Analysis of Societal Benefits
Whilst often perceived as intangible, societal benefits are often considered by the interviewed stakeholders as essential aspects in the greater picture. In many cases, they may even represent a key driver motivating the primary users to procure the Sentinel-based service in the first place. Below we discuss some of these benefits.
Improved Public Health
This is typically associated with less toxicological risk or exposure to health-threatening agents. For instance, when people are better informed about air quality, they can better protect themselves against outbreaks of pollen or other pollutants. It must be underlined, that this aspect has not been studied in depth so far due to increased complexity.
Common Understanding
This refers to the ability to convey key messages to the involved stakeholders using the same means. In other words, thanks to the fact that different actors have access to the same information (typically satellite images or reports), a common understanding is ensured. A prime example for this is the case of Flood Management in Ireland39. There, different actors (emergency management personnel at strategic and tactical level, politicians, journalists, general public) had access to the same flood delineation maps as a common point of reference. This helped the authorities to communicate in an easily understandable manner on the evolution and impact of the floods to all relevant stakeholders (political hierarchy, responders, media, citizens).

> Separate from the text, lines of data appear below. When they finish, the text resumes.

-- ==== Sys2Proof/Machine/Power.lean ====
section
/-!
DEFINITION. Clock, supply and thermal events of a compute die (R22, R490, R491), lane margining (R433, R493), idle states and
waking (R255 to R257, R480).
-/

namespace Sys2Proof.Machine

/-! ## Clock and supply (R22, R490, R491) -/

/-- A change of a die that its clock may depend on. -/
def State.powerDie (s : State) (d : Nat) (f : Die → Die) : State := s.modDie d (Die.reclock s.time f)

/-- SUPPLY_DROOP (R490). -/
def execSupplyDroop (s : State) : Host.Outcome State Fault Refusal :=
  event (fun s =>
    let d := s.arg 0
    (s.powerDie d fun y => { y with
      droopSteps := y.droopSteps + 1, droopInWindow := true
      pwrevt := putBits (putBits y.pwrevt 1 1 1) 32 16 (min 65535 (fld y.pwrevt 32 16 + 1)) }).postMore ⟨.droopClockStepEnd, [d]⟩) s

/-- DROOP_CLOCK_STEP_END (R490). -/
def execDroopClockStepEnd (s : State) : Host.Outcome State Fault Refusal :=
  event (fun s => s.powerDie (s.arg 0) fun y => { y with droopSteps := y.droopSteps - 1 }) s

/-- DIE_OVERTEMP_CLOCK_LIMIT (R491): operands the die and what its hottest sensor reads, in eighths of a degree: 105 degrees or more. -/
def execDieOvertempClockLimit (s : State) : Host.Outcome State Fault Refusal :=
  event (fun s => if hotTemp ≤ s.arg 1 then s.heed (s.arg 0) (s.arg 1) else s) s

/-- OVERTEMP_CLOCK_LIMIT_END (R491): operands as above: less than 100 degrees. -/
def execOvertempClockLimitEnd (s : State) : Host.Outcome State Fault Refusal :=
  event (fun s => if s.arg 1 < coolTemp then s.heed (s.arg 0) (s.arg 1) else s) s

/-- DIE_SUPPLY_SET_POINT_CHANGE (R22): operands the die and the set point in mV, which lies between 380 and 650. -/
def execDieSupplySetPointChange (s : State) : Host.Outcome State Fault Refusal :=
  event (fun s => s.powerDie (s.arg 0) fun y => { y with setpoint := max 380 (min 650 (s.arg 1)) }) s

/-- THERMAL_TRIP (R491): operands as above: 110 degrees or more. -/
def execThermalTrip (s : State) : Host.Outcome State Fault Refusal :=
  event (fun s => if tripTemp ≤ s.arg 1 then s.heed (s.arg 0) (s.arg 1) else s) s

/-! ## Lane margining (R433, R493) -/

/-- LANEMARG_START (R433): operand the device, 0 to 3 a compute die, 4 and 5 an I/O die. -/
def execLanemargStart (s : State) : Host.Outcome State Fault Refusal := event (fun s => s.laneStart (s.arg 0)) s

/-- LANEMARG with the results of a measurement, which are free values, and DONE. -/
def laneResult (old r : Word) : Word := putBits (putBits old 32 32 (fld r 0 32)) 30 1 1

/-- Whether results call for a lane remap (R493). -/
def laneBad (y : Word) : Bool := decide (fld y 56 8 + fld y 48 8 < 16) || decide (fld y 40 8 + fld y 32 8 < 30)

/-- LANE_MARGIN_DONE (R433, R493). -/
def execLaneMarginDone (s : State) : Host.Outcome State Fault Refusal :=
  event (fun s =>
    let u := s.arg 0
    let r := Config.freeWord s.fresh
    let on := if u < 4 then (s.die u).measuring else (s.iod (u - 4)).measuring
    if !on then s
    else
      let s := s.freshen
      let y := laneResult (if u < 4 then (s.die u).lanemarg else (s.iod (u - 4)).lanemarg) r
      let s := if u < 4 then s.modDie u fun d => { d with measuring := false, lanemarg := y }
        else s.modIod (u - 4) fun d => { d with measuring := false, lanemarg := y }
      match Config.spareLane u (fld y 28 2) (fld y 0 16) with
      | some e => if laneBad y then s.addField (3 * 2 ^ 60 + u * 2 ^ 56 + fld y 28 2 * 2 ^ 54 + e % 2 ^ 24 * 2 ^ 30) else s
      | none => s) s

/-! ## Idle states (R255, R256) -/

/-- 20 µs and 1 ms in ticks of TIME (R255). -/
def c2Wait : Nat := 45000
/-- 1 ms. -/
def c4Wait : Nat := 2250000

/-- Whether core k enters C2 now (R255). -/
def State.c2Due (s : State) (k : Nat) : Bool :=
  let c := s.core k
  decide (c.sleepAt + c2Wait ≤ s.time) && c.idle == .c1 && c.waking == 0 && !isMiz k && c.isIdle && !(s.die (dieOf k)).tripped && decide (2000 ≤ s.latencyL)

/-- CORE_ENTER_C2 (R255): the L1 is written back and invalidated, the core TLB is cleared. -/
def execCoreEnterC2 (s : State) : Host.Outcome State Fault Refusal :=
  event (fun s =>
    let k := s.arg 0
    if !s.c2Due k then s
    else (s.leaveL1 k fun _ => true).modCore k fun c => { c with l1 := [], l1sets := [], tlb := [], idle := .c2, sleepAt := s.time }) s

/-- Whether a cluster enters C3 now (R255): its ungathered gangs hold no ticket once its queues are empty. -/
def State.c3Due (s : State) (cl : Nat) : Bool :=
  let c := s.cluster cl
  c.idle == .run && ((coresOf cl).all fun k => (s.core k).idle == .c2 && (s.core k).waking == 0) &&
  (c.qs.toList.all fun q => q.count == 0) && c.held.isEmpty && decide (50000 ≤ s.latencyL)

/-- CLUSTER_ENTER_C3 (R255): the cluster TLB is cleared. -/
def execClusterEnterC3 (s : State) : Host.Outcome State Fault Refusal :=
  event (fun s =>
    let cl := s.arg 0
    if !s.c3Due cl then s else s.modCluster cl fun c => { c with tlb := [], roots := [], idle := .c3 }) s

/-- Whether a die enters C4 now (R255). -/
def State.c4Due (s : State) (d : Nat) : Bool :=
  let y := s.die d
  y.idle == .run && bit y.diepwr 0 && ((List.range 8).all fun i => (s.cluster (8 * d + i)).idle == .c3) &&
  decide (y.lastReq + c4Wait ≤ s.time) && decide (2000000 ≤ s.latencyL)

/-- A window whose words are all I. -/
def emptyWindow (o : Option Window) : Option Window := o.map fun w => { w with words := [] }

/-- DIE_ENTER_C4 (R255): the L2 is empty, and the scratchpads of its cores are lost; their contents are free values. -/
def execDieEnterC4 (s : State) : Host.Outcome State Fault Refusal :=
  event (fun s =>
    let d := s.arg 0
    if !s.c4Due d then s
    else
      let s := ((s.cores.map (·.1)).filter fun k => !isMiz k && dieOf k == d).foldl (fun s k =>
        { s.loseCopies k fun _ => true with fresh := s.fresh + 0x20000 }.modCore k fun c => { c with
          spad := lostSpad s.fresh, spoison := [], wins := vmap emptyWindow c.wins }) s
      let s := (List.range 8).foldl (fun s i => s.modCluster (8 * d + i) fun c => { c with idle := .c4 }) s
      s.modDie d fun y => { y with idle := .c4, l2 := [] }) s

/-! ## Waking (R257, R480) -/

/-- A die leaves C4; its clusters are still in C3. -/
def State.wakeDie (s : State) (d : Nat) : State :=
  if (s.die d).idle = .c4 then
    ((List.range 8).foldl (fun s i => s.modCluster (8 * d + i) fun c => { c with idle := .c3 }) s).modDie d fun y => { y with idle := .run, wakeAt := 0 }
  else s

/-- Ticks that a die in C4 takes to wake (R255). -/
def c4Exit : Nat := 4500000

/-- A request from a host link, the fabric or a capacity port reaches a die, in the event that is performed: served at once, or after the exit latency of a die in C4, which it wakes
(R255, R257). A memory request of a core of another die whose home lies on a die in C4 is not in R257's list: the home serves it at once, and the die does not wake (DESIGN CHOICE, log entry
21). -/
def State.serve (s : State) (row : Instr) (d : Nat) (f : State → State) : State :=
  let y := s.die d
  if y.idle = .c4 ∧ (y.wakeAt = 0 ∨ s.time < y.wakeAt) then
    let end_ := if y.wakeAt = 0 then s.time + c4Exit else y.wakeAt
    (s.modDie d fun y => { y with wakeAt := end_, lastReq := s.time }).postIn (end_ - s.time) ⟨row, s.ev⟩
  else f ((s.wakeDie d).modDie d fun y => { y with lastReq := s.time })

/-- Such a request to memory: its home serves it when its slice is no longer under test and the page no longer applied (R415, R235). -/
def State.serveAt (s : State) (row : Instr) (pa : Nat) (f : State → State) : State :=
  s.serve row (homeDie pa) fun s => if s.homeWait pa = 0 then f s else s.postIn (s.homeWait pa) ⟨row, s.ev⟩

/-- The cluster of a core that wakes runs. -/
def State.wakeCluster (s : State) (cl : Nat) : State := (s.wakeDie (cl / 8)).modCluster cl fun c => { c with idle := .run }

/-- A request from the outside to a unit's registers (R255, R257): its die has had a request, and a unit that sleeps begins to wake. The ticks until it serves the request. -/
def State.wakeUnit (s : State) (u : RegUnit) : Nat × State :=
  let ask (d : Nat) : State := s.modDie d fun y => { y with lastReq := s.time, wakeAt := if y.idle = .c4 ∧ y.wakeAt = 0 then s.time + c4Exit else y.wakeAt }
  let left (d : Nat) : Nat := if (s.die d).idle = .c4 then ((ask d).die d).wakeAt - s.time else 0
  match u with
  | .module => (0, s)
  | .die d => (left d, ask d)
  | .cluster c => (if (s.cluster c).idle = .c3 then 112500 else left (c / 8), ask (c / 8))
  | .core k =>
    let t := (ask (dieOf k)).wakeUp k
    (if (s.core k).asleep then (t.core k).waking - s.time else 0, t)

/-- The unit that a request waited for is awake. -/
def State.unitAwake (s : State) (u : RegUnit) : State := match u with
  | .die d => s.wakeDie d
  | .cluster c => s.wakeCluster c
  | .module | .core _ => s

/-- UNIT_WAKE (R257): a sleeping core begins to wake. -/
def execUnitWake (s : State) : Host.Outcome State Fault Refusal := event (fun s => s.wakeUp (s.arg 0)) s

/-- EPOCH and the SI copies of a core that wakes after E energy windows (R480, R180). -/
def Core.wakeEpoch (c : Core) (e : Nat) : Core :=
  let n := (c.ep + e + 1) % 65536
  let drop : Nat → Bool := fun stamp => if 32768 ≤ e + 1 then true else n / 32768 != c.ep / 32768 && stamp / 32768 == n / 32768
  { c with epoch := w64 n }.mapCopies fun (y : Copy) => match y.st with
    | .v stamp => if y.attr = Attr.si ∧ drop stamp = true then none else some y
    | _ => some y

/-- WAKE_EXIT_LATENCY_END (R245, R257, R480): the energy windows since the core entered C2 are counted. A core that was placed on starts its context 0; another is idle again. -/
def execWakeExitLatencyEnd (s : State) : Host.Outcome State Fault Refusal :=
  event (fun s =>
    let k := s.arg 0
    let c := s.core k
    if c.waking = 0 then s
    else
      let s := (s.wakeCluster (clusterOf k)).modCore k fun c => c.wakeEpoch (s.time / 22500 - c.sleepAt / 22500)
      if c.slice.isSome then (s.modCore k fun c => { c with waking := 0, idle := .run }).startSlice k
      else s.modCore k fun c => { c with waking := 0, idle := s.idleState, sleepAt := s.time }) s

/-- HOST_LTR_MESSAGE (R256): operands the link and its snoop and no-snoop latencies in ns. -/
def execHostLtrMessage (s : State) : Host.Outcome State Fault Refusal :=
  event (fun s => { s with ltr := sset s.ltr (s.arg 0) (s.arg 1, s.arg 2) }.settleIdle) s

end Sys2Proof.Machine
end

Increased Trust and Better Transparency
The “common understanding” described above often helps to build trust between the involved stakeholders. In the case of the flood management example quoted above this means that citizens will heed the instructions of the authorities more effectively, because they see with their own eyes the same information conveyed to them, eventually helping to reduce the impact of the flooding. This also significantly reduced the transmission of erroneous information, helping to make better operational decisions. The same level of effectiveness in communications and common understanding cannot be easily achieved with numbers (e.g., measurements of the gauges or meteorological data). This type of benefit materialises in a different yet strongly related manner. Authorities can ensure greater transparency of their actions by sharing information that is 1) accessible to all actors, 2) retrieved with reliable, unbiased means. This, as well, contributes to building better trust between citizens and authorities or clients and providers.
Strategic Value
Whether looking at the economic and geo-political independence of a country or the strengthening of its industrial, scientific and entrepreneurial output, Sentinel data have been shown to provide significant benefits. For instance, in the case of Sentinel-enabled Navigation through Sea-ice in Greenland40, the ability to remain connected to the rest of the world all year long and provide the local economy with necessary supplies is of paramount importance not only for Greenland but also for Denmark and even for the EU.
Conclusion
The analysis work carried out under the SeBS study has produced some valuable and widely appreciated results. The progressive analysis of cases has allowed the methodology to be refined and new approaches to the challenge of measuring value to be tested and assessed. The result is a streamlined process for analysing the value of EO data which can be applied to any source of data and indeed may even be applied in non-related fields.
Our concluding observations from the cross-cutting analysis of this rich portfolio of cases include:
• The economic benefits deriving from the use of EO data are usually one of the first pieces of information sought when justifying or proposing new programmes. Various methods to estimate value have been used based on simple models.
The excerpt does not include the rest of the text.